### What the task asks:
Give back every record exactly as it reads.

### Source material:
• • • •

def showPowers (s : State) : State := (List.range 16).foldl (fun (s : State) (l : Nat) => s.showPower (fin16 l)) s

/-- A message to a head counts in the link's SEQ (R194). -/
def nextSeq (s : State) (l : Fin 16) : State := s.modSl l (fun e => { e with seq := (e.seq + 1) % 2 ^ 32 })

/-- A message to a head as an Ethernet frame up to its FCS: the addresses and the EtherType of R192, the header and body of R194. -/
def jubidoFrame (l seq typ : Nat) (body : List Byte) : List Byte :=
  List.replicate 6 0xFF ++ [0x02, 0x4F, 0x4E, 0x00, 0x00, BitVec.ofNat 8 l, 0x88, 0xB5, 0x01, BitVec.ofNat 8 typ] ++
  leBytes 2 body.length ++ leBytes 4 seq ++ body

/-- A message goes out on a link that is in use and up, with the link's next SEQ. -/
def sendJubido (s : State) (l : Fin 16) (typ : Nat) (body : List Byte) : State :=
  if s.linkUsed l && s.isUp l then (s.emit (.jubido l (jubidoFrame l s.sl[l].seq typ body))).nextSeq l else s

/-- CAL_REQ: its body is 4 reserved bytes (R197). -/
def sendCalReq (s : State) (l : Fin 16) : State :=
  if s.linkUsed l && s.isUp l then
    (s.sendJubido l 0x12 (leBytes 4 0)).modSl l (fun e => { e with calTries := min 3 (e.calTries + 1) })
  else s

/-- The body of SYNC (R198): the latest EPOCH with its PERIOD and SLOT; T_TX is porch time (log entry 10). -/
def syncBody (s : State) (l : Fin 16) : List Byte :=
  let n := doorOfLink l
  let (e, r) := (s.oe.next).getD (s.oe.epoch, s.get OCC.RATE_RATE)
  leBytes 8 s.porchTime ++ leBytes 8 e ++ leBytes 4 (periodOf r) ++ leBytes 4 (slotOf n r) ++
  leBytes 2 (s.get (SL.CFG_EXP_MAX l)) ++ leBytes 1 (s.on (PZ.STAT_RUNNING n)).toNat ++ leBytes 1 l ++ leBytes 4 0

def sendSync (s : State) (l : Fin 16) : State := s.sendJubido l 0x10 (s.syncBody l)

def linkMacro (cause : Nat) : Nat := if cause = 1 then 0 else if cause = 2 then 1 else 2

/-- A link fault (R222, R224). -/
def slFault (s : State) (l : Fin 16) (cause : Nat) : State :=
  let loc := locCode 0 6 l (linkMacro cause) 1023 0
  let s := s.modSl l (fun e => { e with present := cause :: e.present.filter (· != cause) })
  let s := (s.set (SL.FAULT l) (cause + 256)).set (SL.FAULT_LOC l) loc.toNat
  (s.raise (pgSL l) 6).logFault (pgSL l) cause loc 2 0 (s.get (SL.FAULT l)) none

/-- The timed causes: a fault that is present is not recorded again. -/
def slFaultOnce (s : State) (l : Fin 16) (cause : Nat) : State :=
  if s.sl[l].present.contains cause then s else s.slFault l cause

/-- A condition of a link fault is over. -/
def slInactive (s : State) (l : Fin 16) (cause : Nat) : State :=
  let s := s.modSl l (fun e => { e with present := e.present.filter (· != cause) })
  if s.get (SL.FAULT_CAUSE l) = cause then s.setB (SL.FAULT_ACTIVE l) false else s

/-! ### The verdict (R190, R213) -/

/-- The conditions of R190 but for the enables. -/
def porchWanted (s : State) (n : Fin 8) : Bool :=
  let open_ := if s.on (DW.CFG_SIDE n) then s.oe.preOpen.2 else s.oe.preOpen.1
  let st := s.dwState n
  s.running && (s.released n || open_ || s.on (PZ.CTRL_FORCE_RUN n) ||
    !(st == .closedLocked || st == .isolated || st == .fault || st == .unknown))

def porchEnabled (s : State) (n : Nat) : Bool := s.pageOn 0x0D && s.pageOn (pgPZ n)

/-- A zone of the mask in a state. -/
def zoneIn (s : State) (n st : Nat) : Bool :=
  (List.range 8).any (fun z => (s.get (PZ.COVER_VERDICT_MASK n)).testBit z && s.get (PZ.ZONE_STAT_ZONE n z) == st)

def verdictOf (s : State) (n : Fin 8) : Nat :=
  let e := s.pz[n]
  if e.due && (s.oe.down || !s.porchEnabled n || (decide (3 ≤ e.miss0) && decide (3 ≤ e.miss1))) then 5
  else if !s.on (PZ.STAT_RUNNING n) then 0
  else if e.stale then 4
  else if s.zoneIn n 2 || s.on (PZ.STAT_INTRUSION n) then 2
  else if s.zoneIn n 3 then 3
  else 1

/-- VERDICT follows; its changes raise VERDICT, STALE and UNAVAIL (R226). -/
def judgePorch (s : State) (n : Fin 8) : State :=
  let v := s.verdictOf n
  if s.get (PZ.STAT_VERDICT n) = v then s else
    let s := (s.set (PZ.STAT_VERDICT n) v).raise (pgPZ n) 0
    if v = 4 then (s.inc (PZ.STALE_CNT n)).raise (pgPZ n) 2
    else if v = 5 then s.raise (pgPZ n) 3
    else s

/-- GAP_STAT.VALID; a change raises GAP. -/
def setGapValid (s : State) (n : Nat) (b : Bool) : State :=
  if s.on (PZ.GAP_STAT_VALID n) == b then s else (s.setB (PZ.GAP_STAT_VALID n) b).raise (pgPZ n) 4

/-- INTRUSION; a rise raises INTRUSION. -/
def setIntrusion (s : State) (n : Nat) (b : Bool) : State :=
  let was := s.on (PZ.STAT_INTRUSION n)
  (s.setB (PZ.STAT_INTRUSION n) b).raiseIf (b && !was) (pgPZ n) 1

/-- SV_ACTIVE as the doorway's engine publishes it (R212); INTRUSION is not evaluated while it is 0 (log entry 28). -/
def setSvActive (s : State) (n : Fin 8) (b : Bool) : State :=
  if s.on (PZ.STAT_SV_ACTIVE n) == b then s else
    let s := s.setB (PZ.STAT_SV_ACTIVE n) b
    if b then s else (s.setIntrusion n false).judgePorch n

/-- The results of a porch that stops, or whose grid OE discards (R190, R223). -/
def clearPorch (s : State) (n : Fin 8) : State :=
  let s := ((s.set (PZ.ZONE_STAT n) 0).setIntrusion n false).setB (PZ.STAT_SV_ACTIVE n) false
  let s := (List.range 8).foldl (fun (s : State) (z : Nat) => (s.set (PZ.ZONE_OCC_COUNT n z) 0).set (PZ.ZONE_COV_COV n z) 0) s
  let s := ((s.set (PZ.SV_OCC_COUNT n) 0).setGapValid n false).set (PZ.GAP_STAT_CAUSE n) 4
  s.modPz n (fun e => { e with got := [], closed := [], bufs := Vector.replicate 2 Grid.empty, miss0 := 0, miss1 := 0,
                               stale := true, gaps := [] })

/-- A query ends without counts: ERR = 1, the porch does not run (R221, R55). -/
def failQuery (s : State) (n : Fin 8) : State :=
  if s.pz[n].query then ((s.modPz n (fun e => { e with query := false })).resDone (PZ.QRY_STAT n) true).raise (pgPZ n) 5 else s

/-- RUNNING by R190; a porch that starts begins with every voxel UNSEEN and waits for its first exposure; one that stops completes a
query that waits. -/
def showPorch (s : State) (n : Fin 8) : State :=
  let run := s.pz[n].due && s.porchEnabled n && !s.oe.down
  let s := if s.on (PZ.STAT_RUNNING n) == run then s else
    let s := (s.setB (PZ.STAT_RUNNING n) run).clearPorch n
    let s := if run then s else s.failQuery n
    let s := s.modPz n (fun e => { e with ek := s.nextExposure n (s.porchTime + 1) })
    let s := if run then s.set (PZ.GAP_STAT_CAUSE n) 5 else s
    ((s.showPower (fin16 (2 * n))).showPower (fin16 (2 * n + 1)))
  s.judgePorch n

• • • •

### Answer area:
def showPowers (s : State) : State := (List.range 16).foldl (fun (s : State) (l : Nat) => s.showPower (fin16 l)) s

/-- A message to a head counts in the link's SEQ (R194). -/
def nextSeq (s : State) (l : Fin 16) : State := s.modSl l (fun e => { e with seq := (e.seq + 1) % 2 ^ 32 })

/-- A message to a head as an Ethernet frame up to its FCS: the addresses and the EtherType of R192, the header and body of R194. -/
def jubidoFrame (l seq typ : Nat) (body : List Byte) : List Byte :=
  List.replicate 6 0xFF ++ [0x02, 0x4F, 0x4E, 0x00, 0x00, BitVec.ofNat 8 l, 0x88, 0xB5, 0x01, BitVec.ofNat 8 typ] ++
  leBytes 2 body.length ++ leBytes 4 seq ++ body

/-- A message goes out on a link that is in use and up, with the link's next SEQ. -/
def sendJubido (s : State) (l : Fin 16) (typ : Nat) (body : List Byte) : State :=
  if s.linkUsed l && s.isUp l then (s.emit (.jubido l (jubidoFrame l s.sl[l].seq typ body))).nextSeq l else s

/-- CAL_REQ: its body is 4 reserved bytes (R197). -/
def sendCalReq (s : State) (l : Fin 16) : State :=
  if s.linkUsed l && s.isUp l then
    (s.sendJubido l 0x12 (leBytes 4 0)).modSl l (fun e => { e with calTries := min 3 (e.calTries + 1) })
  else s

/-- The body of SYNC (R198): the latest EPOCH with its PERIOD and SLOT; T_TX is porch time (log entry 10). -/
def syncBody (s : State) (l : Fin 16) : List Byte :=
  let n := doorOfLink l
  let (e, r) := (s.oe.next).getD (s.oe.epoch, s.get OCC.RATE_RATE)
  leBytes 8 s.porchTime ++ leBytes 8 e ++ leBytes 4 (periodOf r) ++ leBytes 4 (slotOf n r) ++
  leBytes 2 (s.get (SL.CFG_EXP_MAX l)) ++ leBytes 1 (s.on (PZ.STAT_RUNNING n)).toNat ++ leBytes 1 l ++ leBytes 4 0

def sendSync (s : State) (l : Fin 16) : State := s.sendJubido l 0x10 (s.syncBody l)

def linkMacro (cause : Nat) : Nat := if cause = 1 then 0 else if cause = 2 then 1 else 2

/-- A link fault (R222, R224). -/
def slFault (s : State) (l : Fin 16) (cause : Nat) : State :=
  let loc := locCode 0 6 l (linkMacro cause) 1023 0
  let s := s.modSl l (fun e => { e with present := cause :: e.present.filter (· != cause) })
  let s := (s.set (SL.FAULT l) (cause + 256)).set (SL.FAULT_LOC l) loc.toNat
  (s.raise (pgSL l) 6).logFault (pgSL l) cause loc 2 0 (s.get (SL.FAULT l)) none

/-- The timed causes: a fault that is present is not recorded again. -/
def slFaultOnce (s : State) (l : Fin 16) (cause : Nat) : State :=
  if s.sl[l].present.contains cause then s else s.slFault l cause

/-- A condition of a link fault is over. -/
def slInactive (s : State) (l : Fin 16) (cause : Nat) : State :=
  let s := s.modSl l (fun e => { e with present := e.present.filter (· != cause) })
  if s.get (SL.FAULT_CAUSE l) = cause then s.setB (SL.FAULT_ACTIVE l) false else s

/-! ### The verdict (R190, R213) -/

/-- The conditions of R190 but for the enables. -/
def porchWanted (s : State) (n : Fin 8) : Bool :=
  let open_ := if s.on (DW.CFG_SIDE n) then s.oe.preOpen.2 else s.oe.preOpen.1
  let st := s.dwState n
  s.running && (s.released n || open_ || s.on (PZ.CTRL_FORCE_RUN n) ||
    !(st == .closedLocked || st == .isolated || st == .fault || st == .unknown))

def porchEnabled (s : State) (n : Nat) : Bool := s.pageOn 0x0D && s.pageOn (pgPZ n)

/-- A zone of the mask in a state. -/
def zoneIn (s : State) (n st : Nat) : Bool :=
  (List.range 8).any (fun z => (s.get (PZ.COVER_VERDICT_MASK n)).testBit z && s.get (PZ.ZONE_STAT_ZONE n z) == st)

def verdictOf (s : State) (n : Fin 8) : Nat :=
  let e := s.pz[n]
  if e.due && (s.oe.down || !s.porchEnabled n || (decide (3 ≤ e.miss0) && decide (3 ≤ e.miss1))) then 5
  else if !s.on (PZ.STAT_RUNNING n) then 0
  else if e.stale then 4
  else if s.zoneIn n 2 || s.on (PZ.STAT_INTRUSION n) then 2
  else if s.zoneIn n 3 then 3
  else 1

/-- VERDICT follows; its changes raise VERDICT, STALE and UNAVAIL (R226). -/
def judgePorch (s : State) (n : Fin 8) : State :=
  let v := s.verdictOf n
  if s.get (PZ.STAT_VERDICT n) = v then s else
    let s := (s.set (PZ.STAT_VERDICT n) v).raise (pgPZ n) 0
    if v = 4 then (s.inc (PZ.STALE_CNT n)).raise (pgPZ n) 2
    else if v = 5 then s.raise (pgPZ n) 3
    else s

/-- GAP_STAT.VALID; a change raises GAP. -/
def setGapValid (s : State) (n : Nat) (b : Bool) : State :=
  if s.on (PZ.GAP_STAT_VALID n) == b then s else (s.setB (PZ.GAP_STAT_VALID n) b).raise (pgPZ n) 4

/-- INTRUSION; a rise raises INTRUSION. -/
def setIntrusion (s : State) (n : Nat) (b : Bool) : State :=
  let was := s.on (PZ.STAT_INTRUSION n)
  (s.setB (PZ.STAT_INTRUSION n) b).raiseIf (b && !was) (pgPZ n) 1

/-- SV_ACTIVE as the doorway's engine publishes it (R212); INTRUSION is not evaluated while it is 0 (log entry 28). -/
def setSvActive (s : State) (n : Fin 8) (b : Bool) : State :=
  if s.on (PZ.STAT_SV_ACTIVE n) == b then s else
    let s := s.setB (PZ.STAT_SV_ACTIVE n) b
    if b then s else (s.setIntrusion n false).judgePorch n

/-- The results of a porch that stops, or whose grid OE discards (R190, R223). -/
def clearPorch (s : State) (n : Fin 8) : State :=
  let s := ((s.set (PZ.ZONE_STAT n) 0).setIntrusion n false).setB (PZ.STAT_SV_ACTIVE n) false
  let s := (List.range 8).foldl (fun (s : State) (z : Nat) => (s.set (PZ.ZONE_OCC_COUNT n z) 0).set (PZ.ZONE_COV_COV n z) 0) s
  let s := ((s.set (PZ.SV_OCC_COUNT n) 0).setGapValid n false).set (PZ.GAP_STAT_CAUSE n) 4
  s.modPz n (fun e => { e with got := [], closed := [], bufs := Vector.replicate 2 Grid.empty, miss0 := 0, miss1 := 0,
                               stale := true, gaps := [] })

/-- A query ends without counts: ERR = 1, the porch does not run (R221, R55). -/
def failQuery (s : State) (n : Fin 8) : State :=
  if s.pz[n].query then ((s.modPz n (fun e => { e with query := false })).resDone (PZ.QRY_STAT n) true).raise (pgPZ n) 5 else s

/-- RUNNING by R190; a porch that starts begins with every voxel UNSEEN and waits for its first exposure; one that stops completes a
query that waits. -/
def showPorch (s : State) (n : Fin 8) : State :=
  let run := s.pz[n].due && s.porchEnabled n && !s.oe.down
  let s := if s.on (PZ.STAT_RUNNING n) == run then s else
    let s := (s.setB (PZ.STAT_RUNNING n) run).clearPorch n
    let s := if run then s else s.failQuery n
    let s := s.modPz n (fun e => { e with ek := s.nextExposure n (s.porchTime + 1) })
    let s := if run then s.set (PZ.GAP_STAT_CAUSE n) 5 else s
    ((s.showPower (fin16 (2 * n))).showPower (fin16 (2 * n + 1)))
  s.judgePorch n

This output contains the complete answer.